Reduce Reliance Industries - No surprises as expected - Elara Capital



Posted On : 2010-11-04 22:28:23( TIMEZONE : IST )

Reduce Reliance Industries - No surprises as expected - Elara Capital

  • Reliance Industries
  • Rating : Reduce
  • Target Price : INR1,075
  • Downside : 2%
  • CMP : INR1,096 (as on 29 October 2010)
No surprises as expected; Reduce

Flat QoQ earnings; Better GRMs offset by Panna Mukta shutdown

RIL reported its Q2FY11 results in-line with our estimates with net revenue coming in at INR575bn vs our estimate of INR590bn while the PAT was INR49.2bn as against our estimate of INR48.8bn. There was no major surprise in earnings from any business segments as the results proved to be marginally a non-event (Street expectations were also in a similar range). RIL reported GRMs of USD7.9/bbl (our estimate was USD7.8-8.0/bbl), up from USD7.3/bbl in Q1 driven by better middle distillates yields. The E&P earnings were impacted on a QoQ basis due to the Panna/Mukta fields being shut down for two months. Petchem margins declined QoQ marginally to 14.6% from 14.8% in-line with our estimates due to the slight weakness in product pricing.

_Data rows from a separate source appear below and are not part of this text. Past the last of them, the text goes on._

-- ==== Sys2Proof/Tests/Slice0.lean ====
section
/-! SUPPORT. Tests: the checks of `WellFormed`, the worked figures of the spec, one-step tests of commands, and a concrete
state for the hypotheses of every statement that has some. -/

open Sys2Proof Sys2Proof.Machine

namespace Sys2Proof.Tests

/-! ### Small states -/

/-- The part right after reset, one of its blocks replaced. -/
def withFan0 (x : Fan) : State := State.reset.withFan 0 x
def withDoor0 (x : Door) : State := State.reset.withDoor 0 x
def withChannel0 (x : Channel) : State := State.reset.withChannel 0 x
def inMode (m : Mode) (s : State) : State := s.withModes { s.modes with mode := m }

def fanAt (st : FanState) : Fan := { Fan.atReset with state := st }
def doorAt (st : DoorState) (position : Int) : Door := { Door.atReset with state := st, position := position, homed := true }

def opening : Travel :=
  { dir := .toOpen, mode := .full, given := none, target := some 4000, reason := .supervisory, forced := false }
def closing : Travel := { opening with dir := .toClose, target := some 0 }

def movingDoor (st : DoorState) (position : Int) (t : Travel) : Door :=
  { doorAt st position with travel := some t, travelTimer := some 0 }

/-- Fan 0 holds the one grant, with its start-phase timer at so many ms. -/
def holdsGrant (ms : Nat) : State :=
  { withFan0 { fanAt .starting with target := ⟨.fwd, 300⟩, modeTarget := ⟨.fwd, 300⟩, startTimer := some ms } with
    arbiter := { holders := [0], waiting := Vector.replicate 4 false, suspended := [], rotation := some 0, urgency := false } }

def pinsClear : Pins :=
  { fault := Vector.replicate 4 false, tach := Vector.replicate 4 false, doors := Vector.replicate 2 doorPinsClear, stop := false, escape := false,
    maint := false }

/-- A property of the state a command leads to. -/
def afterwards (i : Instr) (s : State) (p : State → Bool) : Bool :=
  match exec i s with
  | .next t => p t
  | .fault _ => false
  | .refused _ => false

/-! ### WellFormed -/

theorem test_long_payload_refused : (Instr.poll 1 (List.replicate 97 0)).wellFormed = false := by decide
theorem test_longest_payload_accepted : (Instr.poll 1 (List.replicate 96 0)).wellFormed = true := by decide
theorem test_known_kind_is_not_unknown : (Instr.unknownKind 1 0x60 []).wellFormed = false := by decide
theorem test_unknown_kind_with_long_payload_refused :
    (Instr.unknownKind 1 0x61 (List.replicate 97 0)).wellFormed = false := by decide
theorem test_edge_without_samples_refused : (Instr.acceptedEdge 0 true 0).wellFormed = false := by decide
theorem test_table_word_spells_nothing : decodeTableWord 16 0x1234 = none := rfl

/-! ### Worked figures of the spec -/

/-- R156: the CRC over "123456789". -/
theorem test_crc_of_the_nine_digits : crc16 [0x31, 0x32, 0x33, 0x34, 0x35, 0x36, 0x37, 0x38, 0x39] = 0x29B1 := by
  decide +kernel

/-- R3: 7.41875 mA is raw code 1187, 25 mA and more are 4000. -/
theorem test_raw_codes : rawCodeOf 7419 = 1187 ∧ rawCodeOf 25000 = 4000 ∧ rawCodeOf 100000 = 4000 := by decide

/-- R4: the two limits of the loop check. -/
theorem test_loop_limits : loopFault 575 = some .loopLow ∧ loopFault 576 = none ∧ loopFault 3360 = none ∧
    loopFault 3361 = some .loopHigh := by decide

Earnings outlook sluggish for next 2-3 quarters

With the KGD6 ramp-up to 80mmscmd pushed out to H2FY12 yet remaining uncertain, GRMs remains the biggest variable to RIL's earnings. With Q3FY11 refining earnings already expected to be weak due to the month-long planned shutdown for 20% of RIL's capacity, we do not expect any big surprise in the subsequent two quarters as well. The US and European refiners have been curtailing their throughputs in the last two quarters to maintain margins as the driving season has been unable to drive up the expected demand growth. Similarly, Asian refining outlook also remains subdued due to slight oversupply issues. Petchem and E&P earnings are also expected to be flattish over the next 2-3 quarters. To sum up, we do not see any significant earnings trigger unless the refining cycle reverses.

Maintain Reduce; expect the stock to move sideways

RIL shares have outperformed the Sensex by 11% during the last month expecting a positive corporate announcement, wherein some buying has been seen from investors who went underweight on the stock after Q1. However, with no big announcement coming in, and earnings sluggishness spilling over the next 2-3 quarters, we expect the stock to perform sideways in the medium term. We maintain our Reduce rating and our SoTP-based TP of INR1,075 on RIL.